AIA-DAGA 2013 Merano

Robust force identification for complex technical structures with single degree of freedom excitation using an adaptive algorithm in time domain Michael Sturm1,3, Andy Moorhouse1, Wolfgang Kropp2, Thomas Alber3 1

University of Salford, Acoustics Research Centre, Salford M5 4WT, UK, E-Mail: [email protected] 2 Chalmers University of Technology, Applied Acoustics, 41296 Göteborg, Sweden 3 ZF Lenksysteme GmbH, Basic Development Acoustics, 73527 Schwäbisch Gmünd, Germany

Introduction Many situations require the knowledge of dynamic forces acting on technical structures. One example is the determination of the exciting forces generated inside of machinery during operation. Since the internal sources usually are not accessible for direct force measurements, the internal loadings have to be inferred from the structural responses. Commonly, this ill-posed inverse problem is addressed in frequency domain where matrices containing measured frequency response functions (FRFs) have to be inverted.
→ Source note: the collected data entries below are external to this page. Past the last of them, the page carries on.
-- ==== Sys2Proof/Machine/State.lean ====
section
/-! DEFINITION. The state of the part, block by block, as plain data; the reasons a step can stop; the state after cold reset. -/

namespace Sys2Proof.Machine

/-! ### Names shared by several blocks -/

/-- The classification of a media read (R76). -/
inductive ReadOutcome where
  | clean
  | corrected
  | uncorrectable
  | poison
  deriving DecidableEq, Repr

/-- The origin of a read or of a fault record (R160). -/
inductive Origin where
  | upstream
  | patrol
  | copy
  | fallback
  | command
  | engine
  | link
  deriving DecidableEq, Repr

/-- The cause of a sparing request (R46). -/
inductive SpareCause where
  | budget
  | ue
  | command
  deriving DecidableEq, Repr

/-- Why a sparing request is refused at validation (R51). -/
inductive RefusalReason where
  | policy
  | tableFull
  | poolEmpty
  deriving DecidableEq, Repr

/-- Why a migration aborts (R67). -/
inductive AbortReason where
  | command
  | warmReset
  | mediaFailed
  | mediaTimeout
  | restartLimit
  | poolEmpty
  deriving DecidableEq, Repr

/-- A physical address on the media port: bank, physical row, column (R1). -/
structure PhysAddr where
  bank : Nat
  row : Nat
  column : Nat
  deriving DecidableEq, Repr

/-! ### Remap block (R26, R30, R33, R35) -/

/-- The physical row a migration copies from (R26, R52). -/
inductive Source where
  | original
  | spare (index : Nat)
  deriving DecidableEq, Repr

/-- The state of a Remap Table entry; a slot that is FREE is not listed. The source is present in MIGRATING alone (R26). -/
inductive EntryState where
  | active
  | migrating (source : Source)
  deriving DecidableEq, Repr

/-- How an entry's present mapping was made (R26). -/
inductive EntryOrigin where
  | migrated
  | installed
  deriving DecidableEq, Repr

/-- A Remap Table entry (R26). -/
structure RemapEntry where
  bank : Nat
  row : Nat
  dest : Nat
  state : EntryState
  origin : EntryOrigin
  generation : Nat
  time : Millis
  deriving DecidableEq, Repr

/-- The state of a spare index (R30). -/
inductive SpareState where
  | free
  | assigned
  | dead
  deriving DecidableEq, Repr

/-- A spare that is not FREE: the spare index of a bank, and whether it is DEAD (else ASSIGNED). -/
structure SpareMark where
  bank : Nat
  index : Nat
  dead : Bool
  deriving DecidableEq, Repr

/-- The remap block: S, the slots that are not FREE in rising slot order, the spares that are not FREE in rising
(bank, index) order, and the low-water mark. -/
structure Remap where
  s : Nat
  table : List (Nat × RemapEntry)
  spares : List SpareMark
  lowWater : Nat
  deriving DecidableEq, Repr

/-! ### Region table (R15, R17) -/

/-- How a LINE_READ that is UNCORRECTABLE or POISON is answered (R17). -/
inductive UeResponse where
  | poison
  | fail
  deriving DecidableEq, Repr

/-- The six attributes of a region (R17). -/
structure Policy where
  scrub : Bool
  autospare : Bool
  ueSpare : Bool
  ueResponse : UeResponse
  ceLog : Bool
  cls : Fin 4
  deriving DecidableEq, Repr

/-- A region: its limit and its attributes (R15). -/
structure Region where
  limit : Nat
  policy : Policy
  deriving DecidableEq, Repr

/-! ### Sparing requests and the Migration Engine (R46, R52) -/

/-- A sparing request (R46). -/
structure SpareRequest where
  bank : Nat
  row : Nat
  cause : SpareCause
  deriving DecidableEq, Repr

/-- The states of the Migration Engine outside IDLE (R52). -/
inductive CopyState where
  | waitSlot
  | reading
  | writing
  deriving DecidableEq, Repr

/-- The context of the Migration Engine outside IDLE (R52). -/
structure EngineCtx where
  state : CopyState
  entrySlot : Nat
  source : Source
  dest : Nat
  cursor : Nat
  restarts : Nat
  cause : SpareCause
  startTime : Millis
  poisoned : Nat
  deriving DecidableEq, Repr

/-! ### Watch block (R89 to R91) -/

/-- A Watch List entry (R89). -/
structure WatchEntry where
  bank : Nat
  row : Nat
  logical : Nat
  threshold : Nat
  budget : Nat
  errors : Nat
  time : Millis
  deriving DecidableEq, Repr

/-- The watch block: the list, oldest first; the threshold classes; the decay period in ms; and the time-base microsecond
at which the decay timer next expires (none: it has no expiries, R91). -/
structure Watch where
  entries : List WatchEntry
  thresholds : Vector Nat 4
  period : Nat
  nextExpiry : Option Nat
  deriving DecidableEq, Repr

/-! ### Patrol (R105) -/

/-- Which operation of a patrol step is in flight (R105). -/
inductive StepPhase where
  | read
  | writeBack
  deriving DecidableEq, Repr

/-- The states of the patrol; STOPPING holds its step phase (R105). -/
inductive PatrolState where
  | stopped
  | waiting
  | reading
  | writingBack
  | stopping (phase : StepPhase)
  deriving DecidableEq, Repr

/-- The patrol (R105). `timer` is the time-base microsecond at which the interval timer expires; none: it does not run (R109). -/
structure Patrol where
  state : PatrolState
  cursor : Nat
  interval : Nat
  due : Bool
  sweepReads : Nat
  cancel : Bool
  timer : Option Nat
  deriving DecidableEq, Repr

/-! ### Injection unit (R119) -/

/-- The column of an injection slot: one line, or ANY (R119). -/
inductive InjectColumn where
  | any
  | column (c : Nat)
  deriving DecidableEq, Repr

/-- The outcome an injection slot reports (R119). -/
inductive InjectOutcome where
  | corrected
  | uncorrectable
  deriving DecidableEq, Repr

/-- The firing pattern of an injection slot (R119, R121). -/
inductive InjectMode where
  | oneShot
  | periodic
  | continuous
  deriving DecidableEq, Repr

/-- An injection slot (R119); the origin mask is its three bits. -/
structure InjectSlot where
  armed : Bool
  bank : Nat
  row : Nat
  column : InjectColumn
  outcome : InjectOutcome
  onUpstream : Bool
  onPatrol : Bool
  onCopy : Bool
  mode : InjectMode
  n : Nat
  count : Nat
  deriving DecidableEq, Repr

/-! ### Media Operation Table (R127, R128, R138, R140) -/

/-- The block that a slot's work belongs to (R128). The owner reference of an upstream slot is the IRQ entry with its tag while
`attached`, and none once a link reset has detached the slot (R141); the tag of the request stays a fact of its reads (R79; LOG 25). -/
inductive Owner where
  | upstream (tag : Tag) (attached : Bool)
  | copy
  | patrol
  deriving DecidableEq, Repr

/-- The states of a slot that is not FREE (R128). -/
inductive SlotStage where
  | issued
  | issuedSecond
  | orphan
  deriving DecidableEq, Repr

/-- What the phase in flight is (R129). -/
inductive Phase where
  | read
  | fallbackRead
  | write
  deriving DecidableEq, Repr

/-- The work of a slot that is not FREE (R128). `target2` is the second target of a dual write; `leg0` and `leg1` say
which legs await completion; `start` is the time-base microsecond of the phase's issue. -/
structure Work where
  stage : SlotStage
  owner : Owner
  line : Nat
  phase : Phase
  target : PhysAddr
  target2 : Option PhysAddr
  leg0 : Bool
  leg1 : Bool
  fallback : Option PhysAddr
  start : Nat
  deriving DecidableEq, Repr

/-- A slot of the Media Operation Table: FREE when it holds no work; the epoch is kept (R128). -/
structure MediaSlot where
  epoch : Epoch
  work : Option Work
  deriving DecidableEq, Repr

/-- A media operation as sent on the media port (R127). -/
inductive MediaOp where
  | read (slot : SlotNo) (epoch : Epoch) (addr : PhysAddr)
  | write (slot : SlotNo) (epoch : Epoch) (leg : Bool) (addr : PhysAddr) (line : StoredLine)
  deriving DecidableEq, Repr

/-- A leg in the drain record of a warm reset (R140). -/
structure DrainLeg where
  slot : SlotNo
  epoch : Epoch
  leg : Bool
  deriving DecidableEq, Repr

/-- The drain of a warm reset: the legs not yet answered, and the time-base microsecond of the reset (R140). -/
structure Drain where
  legs : List DrainLeg
  start : Nat
  deriving DecidableEq, Repr

/-- The Media Operation Table and the media port. `out` lists the operations placed on the port since cold reset, oldest first. -/
structure Media where
  slots : Vector MediaSlot 16
  failed : Bool
  timeouts : Nat
  drain : Option Drain
  out : List MediaOp
  deriving DecidableEq, Repr

/-! ### Controller port (R142, R143, R148, R155) -/

/-- The cause of a READ_FAIL or a WRITE_RESPONSE FAIL (R142). -/
inductive FailCause where
  | notOpen
  | range
  | uncorrectable
  | mediaTimeout
  | mediaFailed
  | reset
  | mergePoison
  deriving DecidableEq, Repr

/-- The status of a READ_RESPONSE (R142). -/
inductive ReadStatus where
  | clean
  | corrected
  | poison
  deriving DecidableEq, Repr

/-- The messages the part sends to the controller (R142). A WRITE_RESPONSE without a cause is OK, with one FAIL. -/
inductive CtlMsg where
  | readResponse (tag : Tag) (status : ReadStatus) (data : LineData)
  | readFail (tag : Tag) (cause : FailCause)
  | writeResponse (tag : Tag) (fail : Option FailCause)
  | credit (count : Nat)
  deriving DecidableEq, Repr

/-- The kind of a request, with its data and mask (R148). -/
inductive RequestKind where
  | read
  | write (data : LineData)
  | merge (data : LineData) (mask : ByteMask)
  deriving DecidableEq, Repr

/-- The state of an IRQ entry; ISSUED names its upstream slot (R148). -/
inductive IrqState where
  | waiting
  | issued (slot : SlotNo)
  | held
  deriving DecidableEq, Repr

/-- An entry of the Inbound Request Queue (R148). -/
structure IrqEntry where
  tag : Tag
  kind : RequestKind
  line : Nat
  state : IrqState
  deriving DecidableEq, Repr

/-- The gate (R155). -/
inductive Gate where
  | closed
  | opened
  | quiescing
  deriving DecidableEq, Repr

/-- The controller port: the link, the gate, G and P, the Inbound Request Queue in arrival order, and `out`, the messages
placed on the link, oldest first. -/
structure Ctl where
  linkUp : Bool
  gate : Gate
  g : Nat
  p : Nat
  irq : List IrqEntry
  out : List CtlMsg
  deriving DecidableEq, Repr

/-! ### Fault log (R160 to R162) -/

/-- The seventeen kinds of fault record (R161). -/
inductive FaultKind where
  | ceUpstream
  | cePatrol
  | ceCopy
  | ueUpstream
  | uePatrol
  | ueCopy
  | budgetExhausted
  | spareStarted
  | spareDone
  | spareAborted
  | spareRefused
  | spareRequestLost
  | migrationRestart
  | mediaTimeout
  | mediaFailed
  | protocol
  | range
  deriving DecidableEq, Repr

/-- The physical address of a record: the column may be absent on its own (R160). -/
structure RecordAddr where
  bank : Nat
  row : Nat
  column : Option Nat
  deriving DecidableEq, Repr

/-- What a block offers to the log: a record without its sequence number (R160, R162). -/
structure Offer where
  kind : FaultKind
  time : Millis
  origin : Origin
  injected : Bool
  line : Option Nat
  phys : Option RecordAddr
  slot : Option Nat
  detail : Byte
  deriving DecidableEq, Repr

/-- A stored fault record (R160). -/
structure FaultRecord where
  seq : BitVec 16
  body : Offer
  deriving DecidableEq, Repr

/-- The fault log: the records, oldest first, and the next sequence number (R162). -/
structure Log where
  records : List FaultRecord
  nextSeq : BitVec 16
  deriving DecidableEq, Repr

/-! ### Management port (R172 to R177) -/

/-- Where the I2C transaction stands (R172). -/
inductive BusState where
  /-- No transaction is addressed to the port. -/
  | idle
  /-- A write transaction whose first data byte is still to come. -/
  | pointerNext
  /-- A write transaction whose pointer is set. -/
  | writing
  /-- A read transaction. -/
  | reading
  deriving DecidableEq, Repr

/-- The results of a command (R175); BUSY is shown while a command is in progress. -/
inductive ResultCode where
  | ok
  | queued
  | badParam
  | wrongState
  | full
  | empty
  | notFound
  | duplicate
  | badOrder
  deriving DecidableEq, Repr

/-- The command in progress: its code, its latched parameters, and whether its block has taken it already (R175; WARM_RESET
stays in progress through its drain, R177). -/
structure Running where
  code : Byte
  params : Params
  taken : Bool
  deriving DecidableEq, Repr

/-- The management port. RESULT reads BUSY while `running` is not none, else `result`. -/
structure Mgmt where
  ma : BitVec 2
  pointer : BitVec 6
  bus : BusState
  ack : Bool
  out : List Byte
  param : Params
  command : Byte
  result : ResultCode
  running : Option Running
  data : Vector Byte 32
  dataX : Vector Byte 9
  deriving DecidableEq, Repr

/-! ### The part -/

/-- Everything the spec gives the part, and two fields of the model: `freeCount`, how many free values have been drawn,
and `pending`, the commands that wait, first in first out. -/
structure State where
  us : Nat
  remap : Remap
  regions : Vector Region 8
  srq : List SpareRequest
  engine : Option EngineCtx
  watch : Watch
  patrol : Patrol
  inject : Vector InjectSlot 4
  media : Media
  ctl : Ctl
  log : Log
  counters : Vector Nat 18
  flags : BitVec 16
  mask : BitVec 16
  mgmt : Mgmt
  freeCount : Nat
  pending : List Instr
  deriving DecidableEq, Repr

/-- The part never stops with a fault: the spec describes an answer, a record, a counter or a flag for every error, so no
step raises one. (Nothing to be safe or unsafe about.) -/
inductive Fault where
  deriving DecidableEq, Repr

/-- Why the model gives a command no meaning. -/
inductive Refusal where
  /-- Raised by an arm of `exec` whose row has no meaning yet. Safe: the model stops where the part goes on. -/
  | notModelled (mnemonic : String)
  deriving DecidableEq, Repr

/-- The default policy (R18); also every region's attributes at cold reset (R15). -/
def Policy.default : Policy :=
  { scrub := false, autospare := false, ueSpare := false, ueResponse := .fail, ceLog := false, cls := 0 }

/-- An injection slot with every field zero (R119). -/
def InjectSlot.zero : InjectSlot :=
  { armed := false, bank := 0, row := 0, column := .column 0, outcome := .corrected, onUpstream := false,
    onPatrol := false, onCopy := false, mode := .oneShot, n := 0, count := 0 }

/-- The part right after cold reset, with the straps SPR = 0 and MA = 0 (LOG 7). -/
def State.reset : State :=
  { us := 0
    remap := { s := reservationOfStrap 0, table := [], spares := [], lowWater := 2 }
    regions := Vector.replicate 8 { limit := 0, policy := Policy.default }
    srq := []
    engine := none
    watch := { entries := [], thresholds := #v[8, 16, 32, 64], period := 1000, nextExpiry := some 1000000 }
    patrol := { state := .stopped, cursor := 0, interval := 100, due := false, sweepReads := 0, cancel := false, timer := none }
    inject := Vector.replicate 4 InjectSlot.zero
    media := { slots := Vector.replicate 16 { epoch := 0, work := none }, failed := false, timeouts := 0, drain := none, out := [] }
    ctl := { linkUp := false, gate := .closed, g := 32, p := 0, irq := [], out := [] }
    log := { records := [], nextSeq := 0 }
    counters := Vector.replicate 18 0
    flags := 0
    mask := 0
    mgmt :=
      { ma := 0, pointer := 0, bus := .idle, ack := false, out := [], param := Vector.replicate 12 0, command := 0,
        result := .ok, running := none, data := Vector.replicate 32 0, dataX := Vector.replicate 9 0 }
    freeCount := 0
    pending := [] }

end Sys2Proof.Machine
end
However, these methods are well known to be highly sensitive to measurement noise and suffer from poor conditioning. Usually, the robustness of such solutions has to be improved by applying some form of regularisation (see amongst many examples [1]). In this paper, a time domain solution to the inverse problem is presented. The motivation for this approach is threefold. First, the approach should be applicable for transient excitations. Second, the challenges in the inverse problem are manifested differently in time domain so that more accurate and robust solutions may be found. Finally, the approach should be capable of continuously processing operational data of arbitrary length as in large data sets. A number of time domain approaches can be found in literature including inverse methods, Kalman filters, state-space methods, inverse filtering, and sensitivity methods, as summarised in [2]. However, most of them lack in generality with respect to the underlying assumptions or the way they describe the physical system for which reason they are not practicable for sophisticated structure-borne sound problems. Kropp and Larsson [3] introduced a time domain force identification technique based on an adaptive algorithm that seems to be less restrictive. The physical system is modelled by means of measured FRFs that are first transformed into time domain before the obtained impulse response functions (IRFs) are used to filter estimated input forces so as to predict a set of estimated responses. The error between the estimated and true responses is then used to update the input force estimation recursively. In this paper, the practicability of the method for complex technical structures with single degree of freedom excitations is discussed. The robustness and accuracy of the time domain (TD) inversion routine will be demonstrated using numerical and experimental examples.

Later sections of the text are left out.